SUPPLIED MATERIAL —
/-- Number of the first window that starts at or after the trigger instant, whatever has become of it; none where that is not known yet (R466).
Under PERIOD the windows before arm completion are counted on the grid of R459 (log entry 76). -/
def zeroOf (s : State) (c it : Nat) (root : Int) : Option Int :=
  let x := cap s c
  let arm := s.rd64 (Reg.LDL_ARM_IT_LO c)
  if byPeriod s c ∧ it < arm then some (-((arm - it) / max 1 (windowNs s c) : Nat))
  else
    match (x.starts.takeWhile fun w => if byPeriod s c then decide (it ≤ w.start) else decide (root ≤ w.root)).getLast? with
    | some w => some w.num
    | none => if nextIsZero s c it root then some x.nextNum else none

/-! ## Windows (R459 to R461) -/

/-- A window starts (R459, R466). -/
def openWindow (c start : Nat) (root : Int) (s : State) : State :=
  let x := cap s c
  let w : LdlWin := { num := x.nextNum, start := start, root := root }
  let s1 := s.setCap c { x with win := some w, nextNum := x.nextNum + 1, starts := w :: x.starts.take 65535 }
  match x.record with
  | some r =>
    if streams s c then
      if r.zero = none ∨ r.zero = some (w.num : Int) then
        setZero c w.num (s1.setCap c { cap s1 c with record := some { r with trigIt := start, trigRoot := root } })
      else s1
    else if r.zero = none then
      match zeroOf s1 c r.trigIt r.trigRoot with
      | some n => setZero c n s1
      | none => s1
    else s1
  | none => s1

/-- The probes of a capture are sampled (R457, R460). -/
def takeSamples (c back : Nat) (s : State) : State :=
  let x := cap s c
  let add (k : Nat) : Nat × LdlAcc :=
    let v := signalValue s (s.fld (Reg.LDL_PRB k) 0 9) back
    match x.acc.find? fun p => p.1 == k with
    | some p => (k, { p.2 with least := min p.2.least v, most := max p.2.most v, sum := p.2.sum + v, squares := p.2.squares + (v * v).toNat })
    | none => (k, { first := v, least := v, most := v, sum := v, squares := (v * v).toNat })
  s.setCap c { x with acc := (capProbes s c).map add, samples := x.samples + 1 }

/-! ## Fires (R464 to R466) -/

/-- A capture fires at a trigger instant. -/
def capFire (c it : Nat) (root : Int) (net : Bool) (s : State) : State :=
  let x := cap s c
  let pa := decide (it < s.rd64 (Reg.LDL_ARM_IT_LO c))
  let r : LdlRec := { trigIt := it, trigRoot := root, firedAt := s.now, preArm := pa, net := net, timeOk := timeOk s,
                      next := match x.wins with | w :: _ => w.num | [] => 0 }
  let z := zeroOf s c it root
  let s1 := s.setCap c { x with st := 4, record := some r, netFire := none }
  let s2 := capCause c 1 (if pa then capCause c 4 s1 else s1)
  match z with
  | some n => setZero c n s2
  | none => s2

--

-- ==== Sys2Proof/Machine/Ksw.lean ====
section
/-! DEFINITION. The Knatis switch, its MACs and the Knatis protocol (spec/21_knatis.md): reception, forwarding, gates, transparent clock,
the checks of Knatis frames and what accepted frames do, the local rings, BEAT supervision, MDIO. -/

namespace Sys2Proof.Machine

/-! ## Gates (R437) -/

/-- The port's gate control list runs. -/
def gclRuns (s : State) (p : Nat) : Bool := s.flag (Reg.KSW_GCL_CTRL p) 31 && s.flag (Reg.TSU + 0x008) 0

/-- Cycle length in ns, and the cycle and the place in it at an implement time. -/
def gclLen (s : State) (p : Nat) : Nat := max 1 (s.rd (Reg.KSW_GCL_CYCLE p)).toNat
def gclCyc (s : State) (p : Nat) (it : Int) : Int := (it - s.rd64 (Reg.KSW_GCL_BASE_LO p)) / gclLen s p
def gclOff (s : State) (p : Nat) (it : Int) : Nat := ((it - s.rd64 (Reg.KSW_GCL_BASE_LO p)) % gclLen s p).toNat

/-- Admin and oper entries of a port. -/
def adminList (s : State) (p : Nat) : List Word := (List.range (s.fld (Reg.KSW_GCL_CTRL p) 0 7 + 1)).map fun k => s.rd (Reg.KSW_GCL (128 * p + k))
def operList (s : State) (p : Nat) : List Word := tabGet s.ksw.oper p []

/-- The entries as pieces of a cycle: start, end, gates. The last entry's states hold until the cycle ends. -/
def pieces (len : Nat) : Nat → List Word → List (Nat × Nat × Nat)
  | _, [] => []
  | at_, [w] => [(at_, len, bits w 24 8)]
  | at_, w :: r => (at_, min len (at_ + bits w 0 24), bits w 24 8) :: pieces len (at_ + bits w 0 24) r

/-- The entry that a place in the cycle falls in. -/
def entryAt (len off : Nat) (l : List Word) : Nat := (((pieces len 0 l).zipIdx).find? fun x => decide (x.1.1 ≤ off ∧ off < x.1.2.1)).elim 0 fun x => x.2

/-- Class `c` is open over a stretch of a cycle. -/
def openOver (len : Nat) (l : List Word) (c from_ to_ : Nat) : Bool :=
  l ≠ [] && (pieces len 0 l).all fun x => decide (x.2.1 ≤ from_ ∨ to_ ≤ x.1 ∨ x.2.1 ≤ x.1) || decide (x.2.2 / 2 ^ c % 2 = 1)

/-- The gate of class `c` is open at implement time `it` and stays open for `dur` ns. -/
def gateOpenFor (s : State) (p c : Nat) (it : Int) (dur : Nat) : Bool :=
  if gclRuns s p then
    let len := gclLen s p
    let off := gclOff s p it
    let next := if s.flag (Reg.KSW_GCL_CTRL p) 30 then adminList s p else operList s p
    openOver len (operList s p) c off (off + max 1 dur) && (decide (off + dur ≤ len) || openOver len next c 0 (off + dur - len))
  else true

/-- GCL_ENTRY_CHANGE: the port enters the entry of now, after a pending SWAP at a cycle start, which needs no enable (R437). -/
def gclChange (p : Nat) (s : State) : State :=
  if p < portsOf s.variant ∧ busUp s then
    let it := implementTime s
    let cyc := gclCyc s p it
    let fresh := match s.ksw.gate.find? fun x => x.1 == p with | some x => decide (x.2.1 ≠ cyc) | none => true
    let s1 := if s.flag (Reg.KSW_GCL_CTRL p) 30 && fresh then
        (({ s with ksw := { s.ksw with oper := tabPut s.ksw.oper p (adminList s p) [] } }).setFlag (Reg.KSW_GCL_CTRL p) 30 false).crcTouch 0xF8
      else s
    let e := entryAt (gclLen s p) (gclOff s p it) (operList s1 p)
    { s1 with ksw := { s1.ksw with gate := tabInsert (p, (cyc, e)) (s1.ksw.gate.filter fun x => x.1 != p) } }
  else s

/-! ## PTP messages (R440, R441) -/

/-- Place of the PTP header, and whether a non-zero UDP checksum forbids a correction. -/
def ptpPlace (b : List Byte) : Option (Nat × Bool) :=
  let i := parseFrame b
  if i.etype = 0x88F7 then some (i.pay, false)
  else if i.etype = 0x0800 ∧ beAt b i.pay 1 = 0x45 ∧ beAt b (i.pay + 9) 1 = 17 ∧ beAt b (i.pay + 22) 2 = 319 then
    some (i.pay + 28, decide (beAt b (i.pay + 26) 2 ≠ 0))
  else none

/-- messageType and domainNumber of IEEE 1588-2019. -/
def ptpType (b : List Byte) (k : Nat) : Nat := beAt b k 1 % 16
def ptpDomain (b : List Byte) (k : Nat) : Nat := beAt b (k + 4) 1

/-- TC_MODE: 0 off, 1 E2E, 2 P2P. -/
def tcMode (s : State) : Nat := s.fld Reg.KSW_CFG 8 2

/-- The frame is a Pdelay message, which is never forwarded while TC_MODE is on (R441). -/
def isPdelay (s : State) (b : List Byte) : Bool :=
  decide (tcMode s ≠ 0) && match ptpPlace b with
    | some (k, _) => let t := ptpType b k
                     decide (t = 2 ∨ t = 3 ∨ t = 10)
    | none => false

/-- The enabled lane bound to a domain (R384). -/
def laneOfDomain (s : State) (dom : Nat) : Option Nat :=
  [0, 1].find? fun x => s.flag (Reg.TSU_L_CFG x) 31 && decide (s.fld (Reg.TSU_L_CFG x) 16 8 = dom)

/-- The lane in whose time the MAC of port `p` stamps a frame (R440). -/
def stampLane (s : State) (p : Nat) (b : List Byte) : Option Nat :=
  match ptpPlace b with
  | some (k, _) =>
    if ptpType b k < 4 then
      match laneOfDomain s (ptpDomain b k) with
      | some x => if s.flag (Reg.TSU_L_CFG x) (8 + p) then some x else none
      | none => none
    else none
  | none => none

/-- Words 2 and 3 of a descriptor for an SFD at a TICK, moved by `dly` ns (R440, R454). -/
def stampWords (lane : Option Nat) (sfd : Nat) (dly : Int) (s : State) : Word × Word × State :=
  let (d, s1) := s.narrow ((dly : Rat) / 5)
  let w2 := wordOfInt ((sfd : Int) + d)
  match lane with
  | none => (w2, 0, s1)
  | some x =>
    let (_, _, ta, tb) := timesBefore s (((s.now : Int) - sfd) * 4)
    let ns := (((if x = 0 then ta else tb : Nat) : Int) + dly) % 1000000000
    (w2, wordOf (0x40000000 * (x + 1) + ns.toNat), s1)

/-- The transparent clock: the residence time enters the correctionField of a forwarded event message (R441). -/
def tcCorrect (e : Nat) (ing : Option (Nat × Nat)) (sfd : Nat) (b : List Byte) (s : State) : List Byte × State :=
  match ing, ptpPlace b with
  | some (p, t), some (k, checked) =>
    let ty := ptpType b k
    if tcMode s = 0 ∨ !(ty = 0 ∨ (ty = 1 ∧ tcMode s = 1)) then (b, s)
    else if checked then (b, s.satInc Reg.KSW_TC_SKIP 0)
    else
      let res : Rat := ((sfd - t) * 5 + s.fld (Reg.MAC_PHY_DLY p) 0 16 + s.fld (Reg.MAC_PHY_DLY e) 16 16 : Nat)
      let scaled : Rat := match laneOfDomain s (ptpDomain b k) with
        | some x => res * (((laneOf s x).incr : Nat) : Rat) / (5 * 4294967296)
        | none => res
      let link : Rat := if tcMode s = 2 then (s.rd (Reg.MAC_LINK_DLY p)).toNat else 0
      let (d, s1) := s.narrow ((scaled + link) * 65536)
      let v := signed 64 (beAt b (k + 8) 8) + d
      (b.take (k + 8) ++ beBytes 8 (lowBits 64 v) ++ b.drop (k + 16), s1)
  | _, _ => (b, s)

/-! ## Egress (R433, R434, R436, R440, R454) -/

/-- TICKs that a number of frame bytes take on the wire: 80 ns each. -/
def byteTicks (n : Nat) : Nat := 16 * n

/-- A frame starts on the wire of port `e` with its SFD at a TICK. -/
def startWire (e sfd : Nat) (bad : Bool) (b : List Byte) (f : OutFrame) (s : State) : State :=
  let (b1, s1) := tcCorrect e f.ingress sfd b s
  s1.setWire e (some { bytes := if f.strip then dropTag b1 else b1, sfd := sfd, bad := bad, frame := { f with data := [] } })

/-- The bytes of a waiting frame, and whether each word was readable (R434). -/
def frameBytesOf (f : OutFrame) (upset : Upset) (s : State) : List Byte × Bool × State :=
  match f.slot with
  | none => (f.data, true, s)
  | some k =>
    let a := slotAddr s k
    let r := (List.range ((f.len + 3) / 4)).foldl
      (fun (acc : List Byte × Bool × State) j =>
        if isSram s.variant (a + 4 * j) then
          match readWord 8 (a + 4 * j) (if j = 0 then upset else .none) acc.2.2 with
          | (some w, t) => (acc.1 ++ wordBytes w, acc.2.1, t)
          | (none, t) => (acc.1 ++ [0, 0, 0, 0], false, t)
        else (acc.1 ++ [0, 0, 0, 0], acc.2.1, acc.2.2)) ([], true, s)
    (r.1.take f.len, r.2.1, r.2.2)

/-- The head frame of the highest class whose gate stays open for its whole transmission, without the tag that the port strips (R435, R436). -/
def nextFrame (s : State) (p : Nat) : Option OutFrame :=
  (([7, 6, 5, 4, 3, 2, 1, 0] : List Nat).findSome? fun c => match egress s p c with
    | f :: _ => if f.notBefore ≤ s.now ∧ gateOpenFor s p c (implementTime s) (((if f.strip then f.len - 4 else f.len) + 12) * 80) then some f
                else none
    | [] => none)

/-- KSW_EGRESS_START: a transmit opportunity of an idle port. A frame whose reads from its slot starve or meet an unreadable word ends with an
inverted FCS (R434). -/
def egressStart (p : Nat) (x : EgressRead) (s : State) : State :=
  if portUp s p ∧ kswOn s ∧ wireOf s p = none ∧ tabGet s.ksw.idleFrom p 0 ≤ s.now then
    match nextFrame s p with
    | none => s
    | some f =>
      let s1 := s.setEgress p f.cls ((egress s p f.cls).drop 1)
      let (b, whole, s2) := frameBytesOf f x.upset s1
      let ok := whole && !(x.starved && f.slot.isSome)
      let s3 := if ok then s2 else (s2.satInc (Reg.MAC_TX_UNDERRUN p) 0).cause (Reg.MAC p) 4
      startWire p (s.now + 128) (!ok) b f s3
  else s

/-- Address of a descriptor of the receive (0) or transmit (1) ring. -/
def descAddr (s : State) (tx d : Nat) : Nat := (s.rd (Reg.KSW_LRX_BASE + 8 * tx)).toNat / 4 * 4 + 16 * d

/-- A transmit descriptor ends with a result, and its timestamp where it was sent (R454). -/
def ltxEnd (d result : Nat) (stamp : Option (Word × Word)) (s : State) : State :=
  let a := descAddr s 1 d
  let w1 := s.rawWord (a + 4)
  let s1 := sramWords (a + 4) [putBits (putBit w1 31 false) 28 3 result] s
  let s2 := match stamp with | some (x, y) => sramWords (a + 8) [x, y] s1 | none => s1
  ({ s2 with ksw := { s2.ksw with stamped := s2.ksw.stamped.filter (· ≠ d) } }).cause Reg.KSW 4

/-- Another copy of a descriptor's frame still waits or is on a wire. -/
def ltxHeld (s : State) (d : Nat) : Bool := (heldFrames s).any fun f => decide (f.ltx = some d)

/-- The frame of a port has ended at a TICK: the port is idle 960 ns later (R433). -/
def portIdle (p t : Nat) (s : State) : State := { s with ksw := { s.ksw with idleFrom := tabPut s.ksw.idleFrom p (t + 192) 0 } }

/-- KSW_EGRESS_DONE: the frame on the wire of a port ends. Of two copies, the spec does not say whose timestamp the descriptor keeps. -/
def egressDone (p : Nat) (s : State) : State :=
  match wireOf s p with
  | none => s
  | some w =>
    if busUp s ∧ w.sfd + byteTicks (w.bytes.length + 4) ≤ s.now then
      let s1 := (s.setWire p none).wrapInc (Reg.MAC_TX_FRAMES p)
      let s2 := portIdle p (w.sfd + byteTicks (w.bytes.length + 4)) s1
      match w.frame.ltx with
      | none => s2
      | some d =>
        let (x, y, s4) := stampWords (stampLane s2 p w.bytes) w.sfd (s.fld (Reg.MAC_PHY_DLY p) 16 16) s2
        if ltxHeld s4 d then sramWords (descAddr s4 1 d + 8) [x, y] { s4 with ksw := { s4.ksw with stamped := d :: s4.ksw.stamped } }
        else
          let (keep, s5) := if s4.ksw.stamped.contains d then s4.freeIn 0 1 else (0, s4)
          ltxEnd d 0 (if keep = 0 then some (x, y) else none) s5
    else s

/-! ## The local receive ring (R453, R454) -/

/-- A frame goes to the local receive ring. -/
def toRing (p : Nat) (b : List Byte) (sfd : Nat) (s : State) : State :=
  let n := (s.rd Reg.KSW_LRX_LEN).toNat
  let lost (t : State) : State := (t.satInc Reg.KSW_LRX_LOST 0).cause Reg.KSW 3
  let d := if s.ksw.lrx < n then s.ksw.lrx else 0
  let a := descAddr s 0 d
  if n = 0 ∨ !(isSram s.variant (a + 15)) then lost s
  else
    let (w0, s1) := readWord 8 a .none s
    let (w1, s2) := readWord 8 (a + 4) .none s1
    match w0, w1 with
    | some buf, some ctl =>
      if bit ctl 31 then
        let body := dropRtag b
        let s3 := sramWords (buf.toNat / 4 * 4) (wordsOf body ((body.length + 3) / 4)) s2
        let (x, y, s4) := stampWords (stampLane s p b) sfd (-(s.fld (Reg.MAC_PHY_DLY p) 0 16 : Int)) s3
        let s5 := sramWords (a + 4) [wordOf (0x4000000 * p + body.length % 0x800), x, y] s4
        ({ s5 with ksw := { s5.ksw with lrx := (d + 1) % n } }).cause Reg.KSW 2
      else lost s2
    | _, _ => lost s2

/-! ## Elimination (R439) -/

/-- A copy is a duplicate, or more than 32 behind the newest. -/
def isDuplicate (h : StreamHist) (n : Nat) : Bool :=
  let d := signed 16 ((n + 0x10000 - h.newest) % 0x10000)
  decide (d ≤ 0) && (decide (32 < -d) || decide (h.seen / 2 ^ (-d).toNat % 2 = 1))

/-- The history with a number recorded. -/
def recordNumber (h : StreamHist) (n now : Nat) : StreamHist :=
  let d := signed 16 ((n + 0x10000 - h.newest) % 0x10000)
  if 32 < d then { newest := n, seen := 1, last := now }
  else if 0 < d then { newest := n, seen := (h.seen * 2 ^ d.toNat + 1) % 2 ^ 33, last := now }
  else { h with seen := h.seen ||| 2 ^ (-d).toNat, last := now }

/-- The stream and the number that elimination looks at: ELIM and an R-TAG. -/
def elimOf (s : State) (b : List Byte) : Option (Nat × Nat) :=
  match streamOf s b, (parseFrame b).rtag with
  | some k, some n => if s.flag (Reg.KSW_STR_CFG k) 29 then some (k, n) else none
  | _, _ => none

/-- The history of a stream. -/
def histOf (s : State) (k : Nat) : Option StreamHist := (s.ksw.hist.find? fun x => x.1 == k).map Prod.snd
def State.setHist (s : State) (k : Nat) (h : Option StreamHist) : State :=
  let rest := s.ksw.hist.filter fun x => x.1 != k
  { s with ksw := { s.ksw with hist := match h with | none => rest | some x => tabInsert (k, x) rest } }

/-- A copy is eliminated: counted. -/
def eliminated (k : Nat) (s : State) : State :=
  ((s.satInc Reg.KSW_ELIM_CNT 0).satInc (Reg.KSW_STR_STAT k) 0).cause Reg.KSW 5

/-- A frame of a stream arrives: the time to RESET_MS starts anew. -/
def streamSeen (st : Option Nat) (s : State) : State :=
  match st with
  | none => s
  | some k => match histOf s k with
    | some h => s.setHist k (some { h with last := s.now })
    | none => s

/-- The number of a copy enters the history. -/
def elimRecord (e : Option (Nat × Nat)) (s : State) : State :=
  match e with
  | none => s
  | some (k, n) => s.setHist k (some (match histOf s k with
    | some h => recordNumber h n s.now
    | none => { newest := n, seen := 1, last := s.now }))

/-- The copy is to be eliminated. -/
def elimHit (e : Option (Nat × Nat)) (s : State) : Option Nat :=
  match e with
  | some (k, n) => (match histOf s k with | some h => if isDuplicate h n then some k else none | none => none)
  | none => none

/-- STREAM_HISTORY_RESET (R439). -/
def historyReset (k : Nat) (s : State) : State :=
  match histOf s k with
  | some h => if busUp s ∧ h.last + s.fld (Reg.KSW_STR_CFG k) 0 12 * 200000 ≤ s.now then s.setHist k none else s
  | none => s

TASK TO CARRY OUT —
Your reply should be one number: how many lines in the records contain "spec".

ANSWER SECTION —
2